*** Begin section ***

/-- A channel's handle where a channel is taken goes on to the checks on the channel. -/
theorem handleCheck_ofChannel {k : HandleKind} {ty : Nat} (takes : k = .channel ty ∨ k = .deviceOr ty) (hd : h ≠ deviceHandle) :
    handleCheck o k h = channelCheck o ty h := by
  obtain rfl | rfl := takes
  · rw [handleCheck_channel o good, if_neg hd]
  · rw [handleCheck_deviceOr o good, if_neg hd]

end

/-! ### Checks 3 and 4 of R45: the channel in the handle's slot -/

section
variable {o : Ordered} {h : Handle} {c : Channel} {ty : Nat}

theorem channelCheck_freeSlot (free : chanAt o (hSlot h) = none) : channelCheck o ty h = some .staleHandle := by
  simp [channelCheck, free]

theorem channelCheck_otherGeneration (live : chanAt o (hSlot h) = some c) (gen : hGen c.handle ≠ hGen h) : channelCheck o ty h = some .staleHandle := by
  simp [channelCheck, live, gen]

theorem channelCheck_otherType (live : chanAt o (hSlot h) = some c) (gen : hGen c.handle = hGen h) (other : hType c.handle ≠ hType h ∨ (ty ≠ 0 ∧ ty ≠ hType h)) :
    channelCheck o ty h = some .badHandle := by
  simp [channelCheck, live, gen, other]

theorem channelCheck_passes (live : chanAt o (hSlot h) = some c) (gen : hGen c.handle = hGen h) (type : hType c.handle = hType h) (taken : ty = 0 ∨ ty = hType h) :
    channelCheck o ty h = none := by
  obtain rfl | rfl := taken <;> simp [channelCheck, live, gen, type]

end

/-! ### Commands that do not enter the waybill (R40) -/

/-- Each of these rows submits its packet under its own opcode, with the function of that opcode to be run at once. -/
theorem exec_immediateRow : ∀ x ∈ immediateRows, ∃ f, commandOf x.2 = some f ∧ ∀ (p : Packet) (s : State), exec (x.1 p) s = .next (submit x.2 f p s) := by
  unfold immediateRows
  simp only [List.cons_append, List.nil_append, List.forall_mem_cons, List.not_mem_nil, false_implies, implies_true, and_true]
  and_intros <;> exact ⟨_, rfl, fun _ _ => rfl⟩

set_option maxRecDepth 20000 in
/-- The opcode table says of each of these rows that it does not enter the waybill. -/
theorem immediateRow_runsNow {x : (Packet → Instr) × Nat} (hx : x ∈ immediateRows) {i : OpInfo} (hi : opInfo x.2 = some i) : i.w = false := by
  have h : immediateRows.all (fun x => (opInfo x.2).all (!·.w)) = true := by decide
  simpa [hi] using List.all_eq_true.mp h x hx

/-- A command taken at once that no re-run and no RETIRED module holds back is refused by the handle check that fails (R45). -/
theorem runNow_badHandle {p : Packet} {s : State} {i : OpInfo} {st : Status} (hi : opInfo p.opcode = some i) (running : s.boot.stage = 2 → readsState p.opcode = false)
    (lifecycle : s.mode.lifecycle = 4 → changes p = false) (bad : handleCheck s.ord i.handle p.handle = some st) (f : Packet → State → State × Ans) :
    runNow f p s = answer p { status := st } s := by
  have notBusy : ¬ (s.boot.stage = 2 ∧ readsState p.opcode = true) := fun ⟨hs, hr⟩ => by simp [running hs] at hr
  have notRetired : ¬ (s.mode.lifecycle = 4 ∧ changes p = true) := fun ⟨hl, hc⟩ => by simp [lifecycle hl] at hc
  simp [runNow, hi, bad, notBusy, notRetired]

/-- What its path hands on runs at once when it does not enter the waybill. -/
theorem submit_runsNow {op : Nat} {p : Packet} {s : State} {i : OpInfo} (h : Taken op p s) (hi : opInfo op = some i) (hw : i.w = false) (f : Packet → State → State × Ans) :
    submit op f p s = runNow f p (takeTag p s) := by
  rw [submit_taken h, acceptHead_enqueue h _ i hi, hw, if_neg Bool.false_ne_true]

/-! ### Commands that enter the waybill (R103) -/

/-- Each of the 48 rows has its handler, at whatever place of the waybill it stands. -/
theorem handlerOf_orderedRow : ∀ x ∈ orderedRows, ∀ n : Nat, ∃ f, handlerOf x.2 n = some f := by
  unfold orderedRows
  simp only [List.cons_append, List.nil_append, List.forall_mem_cons, List.not_mem_nil, false_implies, implies_true, and_true]
  and_intros <;> exact fun _ => ⟨_, rfl⟩

/-- An ordered command that has lost to no other is refused, in the computation of its tick, by the handle check that fails. -/
theorem Calc.command_badHandle {losers : List (Contender × Contender)} {n : Nat} {p : Packet} {c : Calc} {i : OpInfo} {f : Handler} {st : Status}
    (won : ∀ l ∈ losers, l.1.entry ≠ n) (hi : opInfo p.opcode = some i) (hf : handlerOf p.opcode n = some f) (bad : handleCheck c.ord i.handle p.handle = some st) (e : Entry) :
    c.command losers n e p = c.reply { entry := n, tick := c.tick, held := e.held, master := e.index, packet := p, status := st.code, payload := [], handle := none } := by
  have unbeaten : losers.find? (fun x => x.1.entry == n) = none := by simpa using won
  simp only [Calc.command, unbeaten, hi, hf, bad]

/-- Settles O35: the checks in the order of R45's table, then the two places where a command meets them. -/
theorem handleChecks : Obligations.HandleChecks := by
  refine ⟨fun o k h => ⟨handleCheck_malformed o k, fun good => ⟨handleCheck_wrongKind o good, handleCheck_ofDevice o good, fun ty takes hd => ?channel⟩⟩, ?atOnce, ?inItsTick⟩
  case channel =>
    rw [handleCheck_ofChannel o good takes hd]
    exact ⟨channelCheck_freeSlot, fun c live => ⟨channelCheck_otherGeneration live, channelCheck_otherType live, channelCheck_passes live⟩⟩
  case atOnce =>
    intro x hx p s i st taken hi running lifecycle bad
    obtain ⟨f, -, runs⟩ := exec_immediateRow x hx
    have refused : runNow f p (takeTag p s) = answer p { status := st } (takeTag p s) :=
      runNow_badHandle (s := takeTag p s) (by rw [taken.opcode]; exact hi) (by rw [taken.opcode]; exact running) lifecycle bad f
    rw [runs, submit_runsNow taken hi (immediateRow_runsNow hx hi), refused]
  case inItsTick =>
    intro x hx losers n e p c i st hop hi won bad
    obtain ⟨f, hf⟩ := handlerOf_orderedRow x hx n
    rw [← hop] at hi hf
    exact Calc.command_badHandle won hi hf bad e

/-! ### What reset leaves -/

set_option maxRecDepth 20000 in
/-- Settles O58: each register of the tables is read from the state of reset; the other clauses are fields of that state. -/
theorem resetState : Obligations.ResetState := by
  refine ⟨?registers, ?queue, ?channels, ?calendar, ?oscStop, ?lifecycle, fun k _ => ?generation⟩
  case registers => decide
  case queue | channels | calendar | oscStop | lifecycle | generation => rfl

end Sys2Proof.Machine

namespace Sys2Proof.Machine

/-!
Proofs of chapter 4: setting a ring up and stopping it (O45).
-/

/-! ### What signalling an interrupt leaves of the link and its rings -/

@[simp] theorem signal_leaves_link (s : State) :
    (signal s).host.rings = s.host.rings ∧ (signal s).host.hostsel = s.host.hostsel ∧ (signal s).paths = s.paths ∧ (signal s).boot = s.boot := by
  unfold signal
  dsimp only
  split <;> simp

@[simp] theorem pcie_signal (s : State) : pcie (signal s) = pcie s := by simp [pcie]

@[simp] theorem ringOf_signal (s : State) (r : Nat) : ringOf (signal s) r = ringOf s r := by simp [ringOf]

@[simp] theorem ringActive_signal (s : State) (r : Nat) : ringActive (signal s) r = ringActive s r := by
  simp [ringActive, ringTags]

/-! ### Reading a ring, and whether it is active (R82) -/

theorem ringOf_modRing_same {s : State} {r : Nat} (h : r < s.host.rings.length) (f : Ring → Ring) : ringOf (modRing r f s) r = f (ringOf s r) := by
  simp [ringOf, modRing, modHost, modAt, h]

/-- A ring is active while fetching is enabled, a tag is in flight, or a completion waits to be written. -/
theorem ringActive_iff (s : State) (r : Nat) :
    ringActive s r = true ↔ (ringOf s r).enable = true ∨ ringTags s r ≠ 0 ∨ ∃ y ∈ s.paths.outgoing, onRing r y.path = true := by
  simp [ringActive, or_assoc]

/-! ### RING_CTL: one equation for an active ring, one each for stopping and starting an inactive one -/

section
variable {s : State} {r v : Nat}

theorem writeRingCtl_active (active : ringActive s r = true) :
    writeRingCtl r v s = modRing r (fun x => { x with irqEn := bit v 1, enable := bit v 0 }) s := by
  simp [writeRingCtl, active]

*** End section ***

Problem description:
Could you retype exactly the lines from the first one of the records through the line containing "theorem channelCheck_otherType (live", both included, and nothing more?

Solution:
/-- A channel's handle where a channel is taken goes on to the checks on the channel. -/
theorem handleCheck_ofChannel {k : HandleKind} {ty : Nat} (takes : k = .channel ty ∨ k = .deviceOr ty) (hd : h ≠ deviceHandle) :
    handleCheck o k h = channelCheck o ty h := by
  obtain rfl | rfl := takes
  · rw [handleCheck_channel o good, if_neg hd]
  · rw [handleCheck_deviceOr o good, if_neg hd]

end

/-! ### Checks 3 and 4 of R45: the channel in the handle's slot -/

section
variable {o : Ordered} {h : Handle} {c : Channel} {ty : Nat}

theorem channelCheck_freeSlot (free : chanAt o (hSlot h) = none) : channelCheck o ty h = some .staleHandle := by
  simp [channelCheck, free]

theorem channelCheck_otherGeneration (live : chanAt o (hSlot h) = some c) (gen : hGen c.handle ≠ hGen h) : channelCheck o ty h = some .staleHandle := by
  simp [channelCheck, live, gen]

theorem channelCheck_otherType (live : chanAt o (hSlot h) = some c) (gen : hGen c.handle = hGen h) (other : hType c.handle ≠ hType h ∨ (ty ≠ 0 ∧ ty ≠ hType h)) :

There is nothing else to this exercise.